Durch Spundwand gesicherte Baugrube (Foto © Detlef Schön)

Den Ausführungen des Referenten schloss sich eine engagierte Diskussion an. Beeindruckt zeigten sich die Mitglieder des SPD-Ortsvereines Wilhelmshaven West von dem neuen Klinikum der Stadt Wilhelmshaven. SPD-Ortsvereinsvorsitzender und Ratsherr Detlef Schön: „Gegenwärtig versorgt das Klinikum Wilhelmshaven mit seinen 1.500 Mitarbeitenden jährlich gut 60.000 Patientinnen und Patienten mit einem Umsatz von rund 120 Millionen Euro. Das neue Klinikum sichert auch zukünftig die medizinische Versorgung unserer Stadt sowie des Umlandes und sichert damit als großer Wirtschaftsfaktor in der Region die vielen Arbeitsplätze.“ Wichtig sei, so die anwesenden Mitglieder, dass im neuen Klinikum die neuesten medizinischen Technologien vorgehalten werden, wie etwa das Da-Vinci-Operationssystem (roboter-assistiertes Chirurgiesystem).

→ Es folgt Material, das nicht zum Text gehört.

theorem KeepsLaws.stationAlive (h : KeepsLaws s₀ s) (n : StationId) : KeepsLaws s₀ (s.stationAlive n) := by
  unfold State.stationAlive
  split
  · exact h.updateStation n _
  · exact h.updateStation n _
  all_goals exact h

theorem KeepsLaws.attemptFailed (h : KeepsLaws s₀ s) (n : StationId) : KeepsLaws s₀ (s.attemptFailed n) := by
  unfold State.attemptFailed
  dsimp only
  split
  · exact h.updateStation n _
  · exact (h.updateStation n _).post _

theorem KeepsLaws.windowEnds (h : KeepsLaws s₀ s) (n : StationId) : KeepsLaws s₀ (s.windowEnds n) := by
  unfold State.windowEnds
  split
  · exact h.attemptFailed n
  · exact h

theorem KeepsLaws.enrols (h : KeepsLaws s₀ s) (n : StationId) (kind : StationKind) (revision : Nat) (serial : Text) :
    KeepsLaws s₀ (s.enrols n kind revision serial) := by
  unfold State.enrols
  dsimp only
  split
  · exact (((h.updateStation n _).post _).handOnEnrolled n).lanesSeeEnrolled n
  · exact (((((h.updateStation n _).post _).handOnEnrolled n).digitizerEnrolled n).deckTold _).lanesSeeEnrolled n

theorem KeepsLaws.attemptComplete (h : KeepsLaws s₀ s) (n : StationId) : KeepsLaws s₀ (s.attemptComplete n) := by
  unfold State.attemptComplete
  have detailed := h.updateStation n fun x => x.detailed x.pages
  dsimp only
  split
  · split
    · exact detailed.enrols n _ _ _
    · exact (detailed.updateStation n _).post _
  · exact detailed

theorem KeepsLaws.storePage (h : KeepsLaws s₀ s) (n : StationId) (p : EnrolPage) : KeepsLaws s₀ (s.storePage n p) := by
  unfold State.storePage
  dsimp only
  split
  · exact (h.updateStation n _).attemptComplete n
  · exact h.updateStation n _

theorem KeepsLaws.breakAndStore (h : KeepsLaws s₀ s) (n : StationId) (p : EnrolPage) :
    KeepsLaws s₀ (s.breakAndStore n p) := by
  unfold State.breakAndStore
  dsimp only
  split
  · exact h.attemptFailed n
  · exact (h.attemptFailed n).storePage n p

theorem KeepsLaws.pageArrives (h : KeepsLaws s₀ s) (n : StationId) (p : EnrolPage) : KeepsLaws s₀ (s.pageArrives n p) := by
  unfold State.pageArrives
  dsimp only
  split
  · exact h.storePage n _
  · exact h.attemptFailed n
  · split
    · exact h
    · split
      · exact h.storePage n _
      · exact h.attemptFailed n
  · split
    · exact h
    · exact h.breakAndStore n _
  · exact ((h.enrolledLost n true).updateStation n _).storePage n _
  all_goals exact h

theorem KeepsLaws.roleChanged (h : KeepsLaws s₀ s) (n : StationId) : KeepsLaws s₀ (s.roleChanged n) := by
  unfold State.roleChanged
  split
  · exact h.updateStation n _
  · exact h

Dafür sind entsprechende Weiterbildungen anzubieten und ausgebildetes Personal vorzuhalten. Man gehe davon aus, dass für den Klinikneubau der festgelegte Kostenrahmen von 195 Millionen Euro nicht überschritten und das avisierte Leistungsspektrum dieser medizinischen Einrichtung beibehalten werde. Zudem sollte geprüft werden, so der SPD-Ortsverein Wilhelmshaven West, ob es nicht eine partielle Zusammenarbeit mit den Friesland-Kliniken etwa in den Bereichen Küchenbewirtschaftung, Einkauf oder aber Krankenhausapotheke geben könnte, um so Synergien zu regenerieren.